### What is being asked
Somewhere below is a line with "(⟨.highWarn, 3, 3, 3, 4, .high⟩ : CellChan).warnRun" and, later, a line with "false).exitCount = 4"; repeat those two lines and all the lines between them, exactly as they are.

### Extracted information
theorem witness_ScanCompletionReachesTheConsumers :
    ∀ n ∈ [8, 16], let s := { (inScan (8 + n + 2) 15000) with cfg := { live.cfg with loaded := some { builtIn 5 with cellCount := n } } };
      s.powered = true ∧ s.meas.scan = some ⟨15000, 8 + n + 2, List.replicate 26 0⟩ ∧ 8 + n + 2 = (channelsInUse s.config).length
        ∧ 1 ≤ s.config.cellCount ∧ s.config.cellCount ≤ 16 := by decide +kernel

/-- At the end of a scan of 8 cell groups of 3300 mV each, the bus at a voltage; join requested or not; in ACTIVE. -/
def measured (st : ContState) (matches' : Nat) (vbus : Int) (join : Bool) : State :=
  let s := { contAt st false with cfg := { live.cfg with loaded := some { builtIn 5 with cellCount := 8, members := 0x23#32 } } }
  (s.setCont { s.cont with matchCount := matches', joinRequested := join }).setMeas
    { live.meas with scanTimer := some 15000
                     scan := some ⟨15000, 18, List.replicate 16 33000 ++ List.replicate 8 650 ++ [0, vbus]⟩ }

/-- The values of that scan: 26400 mV of rack against the bus within 2000 mV, and outside it; a bus at 499 is dead. -/
theorem witness_ScanCompletionReachesTheConsumers_contactor :
    (∀ st ∈ [ContState.rackOpen, .waitMatch], ∀ n ∈ [1, 2], ∀ v ∈ [499, 500, 2440, 2439], let s := measured st n v true;
      ∃ t, exec (.scanCompletion 0) s = .next t ∧ t.mayJoin ∧ s.cont.state = st ∧ s.cont.matchCount = n ∧ s.cont.claimSeen = none
        ∧ s.mail.outbound.length < 8 ∧ (s.scanValues (List.replicate 16 33000 ++ List.replicate 8 650 ++ [0, v])).getD 25 0 = v
        ∧ t.meas.summary.vsum = 26400 ∧ ((t.meas.summary.vsum - v * 10).natAbs ≤ s.config.matchWindow ↔ v = 2440))
    ∧ (∀ st ∈ [ContState.rackOpen, .waitMatch, .claiming, .closing, .closed, .opening], let s := measured st 0 2640 false;
      ∃ t, exec (.scanCompletion 0) s = .next t ∧ ¬ t.mayJoin ∧ s.link.state = .active ∧ s.cont.state = st)
    ∧ ((listening 5).setMeas (measured .rackOpen 0 0 true).meas).link.state ≠ .active := by
  refine ⟨?_, ?_, by decide +kernel⟩
  · intro st hs n hn v hv
    refine ⟨_, rfl, ?_⟩
    rw [State.mayJoin_iff]
    revert st n v
    decide +kernel
  · intro st hs
    refine ⟨_, rfl, ?_⟩
    rw [State.mayJoin_iff]
    revert st
    decide +kernel

theorem witness_CellClassesMoveByRuns :
    let c := builtIn 0;
    (⟨.highWarn, 3, 3, 3, 4, .high⟩ : CellChan).warnRun ≤ 3 ∧ (⟨.highWarn, 3, 3, 3, 4, .high⟩ : CellChan).tripRun ≤ 3
      ∧ c.lowTrip < c.lowWarn ∧ c.lowWarn < c.highWarn ∧ c.highWarn < c.highTrip ∧ 0 ≤ c.cellHyst
      ∧ CellClass.highTrip.latched = true ∧ CellClass.highWarn.severity < 2
      ∧ ((⟨.highWarn, 0, 0, 0, 4, .high⟩ : CellChan).scan c 3499 false).cls = .normal
      ∧ ((⟨.highWarn, 0, 0, 0, 4, .high⟩ : CellChan).scan c 3500 false).cls = .highWarn
      ∧ ((⟨.lowWarn, 0, 0, 0, 3, .low⟩ : CellChan).scan c 3001 false).exitCount = 4
      ∧ ((⟨.lowWarn, 2, 0, 0, 4, .low⟩ : CellChan).scan c 3550 false) = ⟨.highWarn, 3, 0, 0, 0, .high⟩
      ∧ ((⟨.normal, 2, 0, 0, 0, .low⟩ : CellChan).scan c 2950 false) = ⟨.lowWarn, 3, 0, 0, 0, .low⟩ := by decide +kernel
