-- ==== Sys2Proof/Machine/Dispatch.lean ====
section
/-! DEFINITION. The dispatch: one arm per command of `Instr`, each a direct call of the command's meaning. -/

namespace Sys2Proof.Machine

def exec (i : Instr) (s : State) : Host.Outcome State Fault Refusal :=
  match i with
  | .stat => Sys2Proof.Machine.execStat s
  | .mul2 a => Sys2Proof.Machine.execMul2 a s
  | .gfmul a b => Sys2Proof.Machine.execGfmul a b s
  | .sbox a => Sys2Proof.Machine.execSbox a s
  | .isbox a => Sys2Proof.Machine.execIsbox a s
  | .keyload => Sys2Proof.Machine.execKeyload s
  | .kwread a => Sys2Proof.Machine.execKwread a s
  | .rkread a => Sys2Proof.Machine.execRkread a s
  | .stload => Sys2Proof.Machine.execStload s
  | .stread => Sys2Proof.Machine.execStread s
  | .subbytes => Sys2Proof.Machine.execSubbytes s
  | .shiftrows => Sys2Proof.Machine.execShiftrows s
  | .mixcols => Sys2Proof.Machine.execMixcols s
  | .addrk a => Sys2Proof.Machine.execAddrk a s
  | .isubbytes => Sys2Proof.Machine.execIsubbytes s
  | .ishiftrows => Sys2Proof.Machine.execIshiftrows s
  | .imixcols => Sys2Proof.Machine.execImixcols s
  | .fround a => Sys2Proof.Machine.execFround a s
  | .ffinal a => Sys2Proof.Machine.execFfinal a s
  | .iround a => Sys2Proof.Machine.execIround a s
  | .ifinal a => Sys2Proof.Machine.execIfinal a s
  | .encb => Sys2Proof.Machine.execEncb s
  | .decb => Sys2Proof.Machine.execDecb s
  | .pencb a => Sys2Proof.Machine.execPencb a s
  | .pad => Sys2Proof.Machine.execPad s
  | .unpad => Sys2Proof.Machine.execUnpad s
  | .minit a b => Sys2Proof.Machine.execMinit a b s
  | .menc => Sys2Proof.Machine.execMenc s
  | .mdec => Sys2Proof.Machine.execMdec s
  | .ivread => Sys2Proof.Machine.execIvread s

end Sys2Proof.Machine
end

### Problem solution
    (⟨.highWarn, 3, 3, 3, 4, .high⟩ : CellChan).warnRun ≤ 3 ∧ (⟨.highWarn, 3, 3, 3, 4, .high⟩ : CellChan).tripRun ≤ 3
      ∧ c.lowTrip < c.lowWarn ∧ c.lowWarn < c.highWarn ∧ c.highWarn < c.highTrip ∧ 0 ≤ c.cellHyst
      ∧ CellClass.highTrip.latched = true ∧ CellClass.highWarn.severity < 2
      ∧ ((⟨.highWarn, 0, 0, 0, 4, .high⟩ : CellChan).scan c 3499 false).cls = .normal
      ∧ ((⟨.highWarn, 0, 0, 0, 4, .high⟩ : CellChan).scan c 3500 false).cls = .highWarn
      ∧ ((⟨.lowWarn, 0, 0, 0, 3, .low⟩ : CellChan).scan c 3001 false).exitCount = 4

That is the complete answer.